Data listing:
-- ==== Sys2Proof/Decode.lean ====
section
/-! DEFINITION. The decoder of the request port (R70 to R77, R85, R87, R88), total on any list of words, and after it the
encoder, written from the same tables. -/

namespace Sys2Proof

/-- Why the words at the port are no request (yet). -/
inductive DecodeError where
  /-- There is no word. -/
  | noWord
  /-- A `CREATE` head word whose extension words have not both been presented (R85, R240). -/
  | awaitExtension
  /-- `op` is `0x00` or `0x09` to `0xFF` (R76). -/
  | reservedOpcode
  /-- `op = 0x05` with `a` from 14 to 255 (R76). -/
  | reservedMode
  deriving DecidableEq, Repr

/-- The field `op` of a head word, and the first byte of an extension word (R70, R74). -/
def Word.op (w : Word) : Byte := w.extractLsb' 24 8
/-- The field `a` (R70). -/
def Word.a (w : Word) : Byte := w.extractLsb' 16 8
/-- The field `b` (R70). -/
def Word.b (w : Word) : Byte := w.extractLsb' 8 8
/-- The field `c` (R70). -/
def Word.c (w : Word) : Byte := w.extractLsb' 0 8

/-- The variant of `DISPLAY` numbered `a` (R73); `none` for 14 to 255 (R76). -/
def displayVariant (a : Byte) : Option Instr :=
  match a.toNat with
  | 0 => some .displayOn
  | 1 => some .displayOff
  | 2 => some .cursorOn
  | 3 => some .cursorOff
  | 4 => some .blinkOn
  | 5 => some .blinkOff
  | 6 => some .scrollLeft
  | 7 => some .scrollRight
  | 8 => some .leftToRight
  | 9 => some .rightToLeft
  | 10 => some .autoscrollOn
  | 11 => some .autoscrollOff
  | 12 => some .backlightOn
  | 13 => some .backlightOff
  | _ => none

/-- The glyph two extension words carry: rows in index order, the first in the most significant byte (R74). -/
def glyphOfWords (x0 x1 : Word) : Glyph :=
  ⟨Word.op x0, Word.a x0, Word.b x0, Word.c x0, Word.op x1, Word.a x1, Word.b x1, Word.c x1⟩

/-- `CREATE` with its two extension words (R85). -/
def decodeCreate (location : Byte) : List Word → Except DecodeError (Instr × List Word)
  | x0 :: x1 :: rest => .ok (.create location (glyphOfWords x0 x1), rest)
  | _ => .error .awaitExtension

/-- The decoder (R88): the request the words begin with and the words after it. -/
def decode : List Word → Except DecodeError (Instr × List Word)
  | [] => .error .noWord
  | w :: rest =>
    match (Word.op w).toNat with
    | 1 => .ok (.begin (Word.a w) (Word.b w) (Word.c w), rest)
    | 2 => .ok (.cls, rest)
    | 3 => .ok (.home, rest)
    | 4 => .ok (.locate (Word.a w) (Word.b w), rest)
    | 5 =>
      match displayVariant (Word.a w) with
      | some i => .ok (i, rest)
      | none => .error .reservedMode
    | 6 => decodeCreate (Word.a w) rest
    | 7 => .ok (.char (Word.a w) (Word.b w) (Word.c w), rest)
    | 8 => .ok (.write (Word.a w), rest)
    | _ => .error .reservedOpcode

/-- How many words a request has, told from `op` of its head word alone (R85). -/
def requestLength (op : Byte) : Nat := if op = 0x06#8 then 3 else 1

/-- A word of four bytes, the first the most significant (R70, R74). -/
def wordOf (op a b c : Byte) : Word := op ++ a ++ b ++ c

/-- The head word of `DISPLAY mode` (R73, R150). -/
def displayWord (mode : Byte) : List Word := [wordOf 0x05#8 mode 0#8 0#8]

/-- The words of a request (R72 to R74); a field the format does not use is written 0 (R77). -/
def encode : Instr → List Word
  | .begin columns rows dotsize => [wordOf 0x01#8 columns rows dotsize]
  | .cls => [wordOf 0x02#8 0#8 0#8 0#8]
  | .home => [wordOf 0x03#8 0#8 0#8 0#8]
  | .locate column row => [wordOf 0x04#8 column row 0#8]
  | .displayOn => displayWord 0#8
  | .displayOff => displayWord 1#8
  | .cursorOn => displayWord 2#8
  | .cursorOff => displayWord 3#8
  | .blinkOn => displayWord 4#8
  | .blinkOff => displayWord 5#8
  | .scrollLeft => displayWord 6#8
  | .scrollRight => displayWord 7#8
  | .leftToRight => displayWord 8#8
  | .rightToLeft => displayWord 9#8
  | .autoscrollOn => displayWord 10#8
  | .autoscrollOff => displayWord 11#8
  | .backlightOn => displayWord 12#8
  | .backlightOff => displayWord 13#8
  | .create location g =>
    [wordOf 0x06#8 location 0#8 0#8, wordOf g.row0 g.row1 g.row2 g.row3,
      wordOf g.row4 g.row5 g.row6 g.row7]
  | .char column row c => [wordOf 0x07#8 column row c]
  | .write value => [wordOf 0x08#8 value 0#8 0#8]

/-- The words of one request given as one number whose low 32 bits are the head word, bits 63:32 the first extension word
and bits 95:64 the second; bits from `nbits` up are 0. As many words as the head word's `op` tells (R85). -/
def tableWords (nbits w : Nat) : List Word :=
  let v := w % 2 ^ nbits
  let head : Word := BitVec.ofNat 32 v
  [head, BitVec.ofNat 32 (v / 2 ^ 32), BitVec.ofNat 32 (v / 2 ^ 64)].take (requestLength (Word.op head))

/-- What the decoder reads from the request whose bits are `w`, numbered as the opcode table numbers them. -/
def decodeTableWord (nbits w : Nat) : Option Instr :=
  match decode (tableWords nbits w) with
  | .ok (i, _) => some i
  | .error _ => none

end Sys2Proof
end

What the task requires:
Check each line above for the string "after" and return those that contain it.

Solution to this exercise:
/-! DEFINITION. The decoder of the request port (R70 to R77, R85, R87, R88), total on any list of words, and after it the
/-- The decoder (R88): the request the words begin with and the words after it. -/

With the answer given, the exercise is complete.